[Opening Dataset records section]
/-- Count a frame dropped for lack of a buffer (R157), and publish the count (R139). -/
def State.noBuffer (s : State) (ref : Nat) : State :=
  let r := s.ring ref
  ((s.setRing ref { r with dropped := (r.dropped + 1) % 2 ^ 32 }).bump R.RINGENG_RX_NOBUF_DROP).writeMirror ref 0

/-- In hold mode beyond the depth, heads go until the new frame fits (R157). -/
def State.makeRoom (s : State) (ref leaf limit len : Nat) : Nat → State
  | 0 => s
  | n + 1 =>
    let l := s.leaf (leafKey 4 leaf)
    if l.queue = [] ∨ l.depth + len ≤ limit then s
    else ((s.discardHead 4 leaf).noBuffer ref).makeRoom ref leaf limit len n

/-- Refuse a frame at enqueue: a transmit entry completes with BUSY (R271). -/
def State.refuseFrame (s : State) (p : Pkt) : State := s.txDone p .busy none 0

/-- The traffic manager has enqueued a transmit frame: its entry is past its point of no return (R155). -/
def State.txPast (s : State) (p : Pkt) : State :=
  match p.tx with
  | none => s
  | some (ref, id) => match s.workOf ref id with
    | some e => s.setWork ref { e with ponr := true }
    | none => s

/-- Append a frame to its leaf; at destinations 0 to 4 it loses its stamp (R24). -/
def State.appendFrame (s : State) (e : Enq) : State :=
  let k := leafKey e.dest e.leaf
  let s := s.txPast e.pkt
  let l := s.leaf k
  let p := if e.dest = 5 then e.pkt else { e.pkt with stamp := none, ingress := e.pkt.stamp.getD 0 }
  let l := { l with queue := l.queue ++ [(⟨p, s.clock⟩ : Frame)] }
  s.setLeaf k { l with peak := max l.peak l.depth }

/-- Banks that the packet buffer has lost, retired or given as substitutes (R540). -/
def State.lostBanks (s : State) : Nat :=
  (s.memory.retired.filter fun b => decide (56 ≤ b ∧ b < 248)).length + s.memory.substituted.length

/-- Packet buffer capacity in force (R515, R540). -/
def State.bufferSram (s : State) : Nat := 48 * 2 ^ 20 - 0x40000 * s.lostBanks

/-- GDDR6 overflow (R519). -/
def overflowBytes : Nat := 4 * 2 ^ 30

/-- Bytes of frame that cells of 256 B take (R515). -/
def cellBytes (n : Nat) : Nat := (n + 255) / 256 * 256

/-- Cells that the frames of a room's leaf queues take (R515). -/
def State.roomCells (s : State) (room : Nat) : Nat :=
  (s.tm.leaves.map fun e =>
    if e.1 / 65536 = 4 ∧ (match s.ringOfGlobal (e.1 % 65536) with | some ref => decide (refSpace ref = some room) | none => false) = true
    then (e.2.queue.map fun f => cellBytes f.pkt.bytes.length).sum else 0).sum

/-- Bytes of a room's SRAM reservation. -/
def State.reserved (s : State) (room : Nat) : Nat := 65536 * (s.room room).limits.sramUnits

/-- Bytes of cells that the packets held in the device take (R515). -/
def State.bufferUsed (s : State) : Nat := (s.packets.map fun p => cellBytes p.bytes.length).sum

/-- The packet buffer is more than 75 % occupied (R247). -/
def State.bufferTight (s : State) : Bool := decide (3 * s.bufferSram < 4 * s.bufferUsed)

/-- A mirror copy for a leaf goes in front of nothing: it is dropped where the leaf is full or the buffer more than 75 % occupied (R247). -/
def State.copyLost (s : State) (dest leaf len : Nat) : Bool :=
  decide (fld (s.node dest 0 leaf) 0x0C 4 * 1024 < (s.leaf (leafKey dest leaf)).depth + len) || s.bufferTight

/-- The packet buffer and the overflow are both full for a frame (R270, R515): a room's own reservation serves its frames alone, the
rest of the buffer and the overflow serve all. -/
def State.bufferFull (s : State) (room : Option Nat) (len : Nat) : Bool :=
  let rooms := (s.rooms.filter fun r => decide (r.2.limits.sramUnits ≠ 0)).map fun r => r.1
  let held := (rooms.map fun r => min (s.roomCells r) (s.reserved r)).sum
  let all := s.bufferUsed
  let own := match room with | some r => decide (s.roomCells r + cellBytes len ≤ s.reserved r) | none => false
  !own && decide (s.bufferSram - (rooms.map s.reserved).sum + overflowBytes < all - held + cellBytes len)

/-- TM_ENQUEUE of one frame (R102, R157, R247, R270, R271). -/
def State.enqueue (s : State) (e : Enq) : State :=
  let len := e.pkt.bytes.length
  if s.pktRetired e.pkt then s.retireDrop e.pkt
  else if !s.nodeValid e.dest 0 e.leaf then (s.bump R.TM_LEAF_INVALID).refuseFrame e.pkt
  else if e.pkt.copy && s.copyLost e.dest e.leaf len then s.bump R.SW_MIRROR_DROP
  else
    let ref := if e.dest = 4 then s.ringOfGlobal e.leaf else none
    let room : Option Nat := ref.bind fun r => if refOwner r then none else some (refRoom r)
    let noteRoom (s : State) (r : Nat) : State :=
      s.setRoom r { s.room r with notOpenDrop := min ((s.room r).notOpenDrop + 1) 0xFFFFFFFF }
    let closed := match room with
      | some r => (match (s.room r).state with | .opened | .frozen => false | _ => true)
      | none => false
    if closed then (noteRoom s (room.getD 0)).refuseFrame e.pkt
    else
      let limit := fld (s.node e.dest 0 e.leaf) 0x0C 4 * 1024
      let frozen := match room with | some q => decide ((s.room q).state = RoomState.frozen) | none => false
      let hold := match ref with | some r => (s.ring r).hold && s.leafHeld 4 e.leaf && !frozen | none => false
      let s := if hold then s.makeRoom (ref.getD 0) e.leaf limit len 1000000 else s
      if limit < (s.leaf (leafKey e.dest e.leaf)).depth + len then
        let s := if frozen then noteRoom s (room.getD 0) else s.bump R.TM_LEAF_FULL_DROP
        (s.leafDrop e.dest e.leaf 1).refuseFrame e.pkt
      else if s.bufferFull room len then (s.bump R.TM_BUFFER_DROP).refuseFrame e.pkt
      else s.appendFrame e

/-- TM_ENQUEUE (R270): the oldest frame on its way to a leaf. -/
def execTmEnqueue (s : State) : Res :=
  match s.pipe.enq with
  | [] => .next s
  | e :: rest => .next (State.enqueue { s with pipe := { s.pipe with enq := rest } } e).flow

/-! ## Scheduling (R273, R274) -/

/-- Leaves of a destination that hold frames. -/
def State.busyLeaves (s : State) (dest : Nat) : List Nat :=
  (s.tm.leaves.filter fun e => decide (e.1 / 65536 = dest) && decide (e.2.queue ≠ [])).map fun e => e.1 % 65536

/-- A leaf is eligible on its own account (R273). -/
def State.leafEligible (s : State) (dest leaf : Nat) : Bool :=
  let r := s.node dest 0 leaf
  let head := match (s.leaf (leafKey dest leaf)).queue with | f :: _ => f.pkt.bytes.length | [] => 0
  s.nodeValid dest 0 leaf && !s.leafHeld dest leaf && s.shaperOk dest 0 leaf &&
    (decide (4 ≤ dest) ||
      ((s.port dest).link && !(s.port dest).isPaused s.clock (nodeClass r) && s.gateOk dest (nodeClass r) head))

/-- A subscriber or service node may pass frames: valid and its shaper allows. -/
def State.nodeOpen (s : State) (dest level idx : Nat) : Bool := s.nodeValid dest level idx && s.shaperOk dest level idx

/-- Eligible leaves with their subscriber and service node. -/
def State.eligible (s : State) (dest : Nat) : List (Nat × Nat × Nat) :=
  (s.busyLeaves dest).filterMap fun leaf =>
    let sub := nodeParent (s.node dest 0 leaf)
    let svc := nodeParent (s.node dest 1 sub)
    if s.leafEligible dest leaf ∧ s.nodeOpen dest 1 sub ∧ s.nodeOpen dest 2 svc then some (svc, sub, leaf) else none

/-- Key of a parent's round: the destination at level 3. -/
def roundKey (dest level idx : Nat) : Nat := dest * 2 ^ 24 + level * 2 ^ 16 + idx

/-- A parent's round. -/
def State.round (s : State) (k : Nat) : Round := Tbl.get (fun _ => ⟨0, 0, 0⟩) s.tm.rounds k

/-- The smallest of a list, at least `lo`. -/
def leastFrom (lo : Nat) (cs : List Nat) : Option Nat :=
  (cs.filter fun c => decide (lo ≤ c)).foldl (fun m c => match m with | some x => some (min x c) | none => some c) none

/-- The child a parent serves now (R274): the first eligible one its round has not passed, else the first of a new round. -/
def pickChild (r : Round) (cs : List Nat) : Nat :=
  match leastFrom r.child cs with
  | some c => c
  | none => (leastFrom 0 cs).getD 0

/-- Use one frame of the parent's grant for a child (R274); a new grant, and at a new child all its grants, begin as needed,
and the round passes a child whose grants are used. -/
def useGrant (r : Round) (child weight burst : Nat) : Round :=
  let r := if r.child = child ∧ (r.frames > 0 ∨ r.grants > 0) then r else ⟨child, weight, 0⟩
  let r : Round := if r.frames > 0 then { r with frames := r.frames - 1 } else ⟨child, r.grants - 1, burst - 1⟩
  if r.frames = 0 ∧ r.grants = 0 then ⟨child + 1, 0, 0⟩ else r

/-- Note a served child in its parent's round. -/
def State.serveChild (s : State) (dest plevel pidx level child : Nat) : State :=
  let k := roundKey dest plevel pidx
  let r := s.node dest level child
  { s with tm := { s.tm with rounds := Tbl.set (fun _ => (⟨0, 0, 0⟩ : Round)) s.tm.rounds k (useGrant (s.round k) child (fld r 5 1) (fld r 6 1)) } }

/-- The leaf that sends now: service node, subscriber, leaf (R274). -/
def State.pickLeaf (s : State) (dest : Nat) : Option (Nat × Nat × Nat) :=
  match s.eligible dest with
  | [] => none
  | es =>
    let svc := pickChild (s.round (roundKey dest 3 0)) (es.map fun e => e.1)
    let es := es.filter fun e => decide (e.1 = svc)
    let sub := pickChild (s.round (roundKey dest 2 svc)) (es.map fun e => e.2.1)
    let es := es.filter fun e => decide (e.2.1 = sub)
    some (svc, sub, pickChild (s.round (roundKey dest 1 sub)) (es.map fun e => e.2.2))
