-- ==== Sys2Proof/Machine/StoreOps.lean ====
section
/-!
DEFINITION. Storage operations: how writes, reads, repairs, verifications, deallocations and splices go through their steps
(R448, R453, R454, R458, R459, R497 to R506).
-/

namespace Sys2Proof.Machine

/-! ## The operations in flight -/

/-- An operation in flight. -/
def State.op (s : State) (id : Nat) : Option StoreOp := s.store.ops.find? fun o => decide (o.id = id)

/-- Change it. -/
def State.setOp (s : State) (o : StoreOp) : State :=
  { s with store := { s.store with ops := s.store.ops.map fun x => if x.id = o.id then o else x } }

/-- Remove it. -/
def State.dropOp (s : State) (id : Nat) : State :=
  { s with store := { s.store with ops := s.store.ops.filter fun x => decide (x.id ≠ id) } }

/-- The storage threads. -/
def State.storageThreads (s : State) : List Nat :=
  (s.cores.threads.filter fun e => decide (e.2.role = .storage)).map fun e => e.1

/-- The storage thread that takes an operation (DESIGN CHOICE, log entry 36). -/
def State.opThread (s : State) (id : Nat) : Nat :=
  let ts := s.storageThreads
  ts.getD (id % max 1 ts.length) 0

/-- A new operation in its first stage. -/
def StoreOp.fresh (kind : OpKind) (src : OpSrc) (room vol ns lba blocks domain : Nat) : StoreOp :=
  ⟨0, kind, src, 0, room, vol, ns, lba, blocks, domain, .data, none, none, [], 0, [], [], [], false, 0, [], [], 0, 0, false, false, 0,
    [], false, false, false, [], 0, 0, [], false⟩

/-- Take an operation in. -/
def State.addOp (s : State) (o : StoreOp) : StoreOp × State :=
  let id := s.store.nextOp
  let o := { o with id := id, thread := s.opThread id, since := s.clock }
  (o, { s with store := { s.store with ops := s.store.ops ++ [o], nextOp := id + 1 } })

/-! ## Completions (R142, R146, R509) -/

/-- A store completion: 32 bytes, and what software posted behind them (R142). -/
def storeCompletion (desc : List Byte) (st : Status) (fixity : Bool) (seq epoch bytes detail : Nat) : List Byte :=
  leBytes st.code 2 ++ leBytes (b01 fixity) 2 ++ slice desc 4 8 ++ leBytes seq 8 ++ leBytes epoch 8 ++ leBytes bytes 4 ++
    leBytes detail 4 ++ (desc.drop 32).take 32

/-- Flushes whose turn has come: every write fetched before them has completed (R502). -/
def Ring.readyFlush (r : Ring) : Option Entry :=
  (List.range r.work.length).findSome? fun i =>
    match r.work[i]? with
    | some e => if fld e.desc 0 2 = 0x0303 ∧ (r.work.take i).all (fun w => decide (fld w.desc 0 2 ≠ 0x0301)) then some e else none
    | none => none

/-- Complete the flushes of a ring that wait for nothing more. -/
def State.endFlushes (s : State) (ref : Nat) : Nat → State
  | 0 => s
  | n + 1 =>
    match (s.ring ref).readyFlush with
    | some e => (s.endWork ref e (storeCompletion e.desc .ok false 0 0 0 0)).endFlushes ref n
    | none => s

/-- NVMe status of a device status (R509): DNR, status code type, status code; `write` and `range` tell the cases apart. -/
def nvmeStatus (st : Status) (write range : Bool) : Nat :=
  let dnr := 0x4000
  match st with
  | .ok | .okLate | .okWarn | .replayed => 0
  | .invalidParam => dnr + if range then 0x80 else 0x02
  | .notPermitted => dnr + 0x20
  | .busy => 0x81
  | .volumeDegraded | .journalUnavailable => 0x82
  | .keyAbsent | .keyExhausted => dnr + 0x286
  | .tagMismatch | .fixityMismatch => dnr + 0x281
  | .driveError => dnr + if write then 0x280 else 0x281
  | .squashed => dnr + 0x08
  | _ => dnr + 0x06

/-- The response capsule of an NVMe/TCP command, on a connection that still stands: its first words, command identifier and
status. -/
def State.nvmeRespond (s : State) (c cid status : Nat) (dw0 : Nat := 0) : State :=
  s.sendPdu c 5 (leBytes dw0 8 ++ leBytes cid 2 ++ leBytes status 2)

/-! ## Batches (R458 to R465) -/

/-- A batch by its slot. -/
def State.batch (s : State) (n : Nat) : Option Batch := (s.store.batches.find? fun b => decide (b.1 = n)).map fun b => b.2

/-- Change it. -/
def State.setBatch (s : State) (n : Nat) (b : Batch) : State := { s with store := { s.store with batches := Tbl.put n b s.store.batches } }
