/-! ## Opening the storage path (R431, R464, R512, R574) -/

/-- What refuses STORAGE_OPEN once replay has ended (R512). -/
def State.openRefuses (s : State) : Option Status :=
  let renew := s.store.rope.handed && s.sr.sealNext.isSome
  if s.store.journal = [] ∨ s.store.jLost.length ≥ s.store.journal.length ∨ s.store.replay.phase = 5 then some .journalUnavailable
  else if !s.vaultServes ∨ (!s.store.rope.held ∧ s.sr.sealCur = none ∧ s.sr.sealNext = none) then some .keyAbsent
  else if !(s.store.volumes.any fun v => bit v.2.flags 7 && decide (v.2.state ≠ 2)) then some .notPermitted
  else if renew ∧ !s.vaultServes then some .keyAbsent
  else none

/-- A rope begins with a new ROPE_ID (R431); the pair made by KEY_SEAL_NEW becomes current where none is, and for the rope that
follows a handover (R442). -/
def State.beginRope (s : State) : State :=
  let swap := (s.store.rope.handed && s.sr.sealNext.isSome) || s.sr.sealCur.isNone
  let s : State := if swap then { s with sr := { s.sr with sealCur := s.sr.sealNext, sealNext := none } } else s
  let k := s.secretBytes 16
  k.2.setRope { Rope.none' with held := true, id := k.1 }

/-- Repairs and tombstones that replay left for the first epoch take their places before any other work (R574, R575). -/
def State.finishLater (s : State) : State :=
  let todo := s.store.replay.later
  let s : State := { s with store := { s.store with replay := { s.store.replay with later := [] } } }
  todo.foldl (fun s l =>
    let kind : OpKind := if l.op = 4 then .tomb else .repair
    let o := { StoreOp.fresh kind .internal l.e.room l.e.vol l.e.ext.ns l.e.ext.lba l.e.ext.blocks l.e.ext.domain with
      ext := some l.e.ext, entry := l.e.id, records := [l.rec'], replayed := true }
    let (o, s) := s.addOp o
    s.toPlace o) s

/-- The path opens (R512). -/
def State.openPath (s : State) : State :=
  let s := if !s.store.rope.held ∨ (s.store.rope.handed ∧ s.sr.sealNext.isSome) then s.beginRope else s
  let s : State := { s with store := { s.store with path := if s.store.rope.handed then 3 else 2 } }
  let r := s.store.rope
  let s := if r.opened.isNone ∧ !r.handed ∧ r.next = .storageOpen ∧ s.sr.debugLevel ≠ 2 then s.openEpoch s.now else s
  s.finishLater.resumeBatches

/-- A STORAGE_OPEN that was accepted ends, unless replay still runs (R512). -/
def State.endStorageOpen (s : State) : State :=
  if (s.runningOn 0x0905 0).isNone ∨ s.store.replay.active then s
  else match s.openRefuses with
    | some st => s.endRunning 0x0905 0 st []
    | none => s.openPath.endRunning 0x0905 0 .ok []

/-- STORAGE_OPEN (0x0905, R512). -/
def cmdStorageOpen : Command where
  opcode := 0x0905
  front := true
  room := false
  mctp := false
  recovery := false
  sched := false
  shape := fixedShape 0
  zero := fun _ => true
  body := fun x s =>
    if (s.runningOn 0x0905 0).isSome ∨ (s.runningOn 0x0804 0).isSome then Out.of s .busy
    else if s.store.replay.active then .held (s.hold x true 0 [])
    else match s.openRefuses with
      | some st => Out.of s st
      | none => .held (s.hold x true 0 []).endStorageOpen

end Sys2Proof.Machine
end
[Closing Dataset records section]
• The problem
Go through the entries above and copy every line containing "lostBanks".

• Written response
def State.lostBanks (s : State) : Nat :=
def State.bufferSram (s : State) : Nat := 48 * 2 ^ 20 - 0x40000 * s.lostBanks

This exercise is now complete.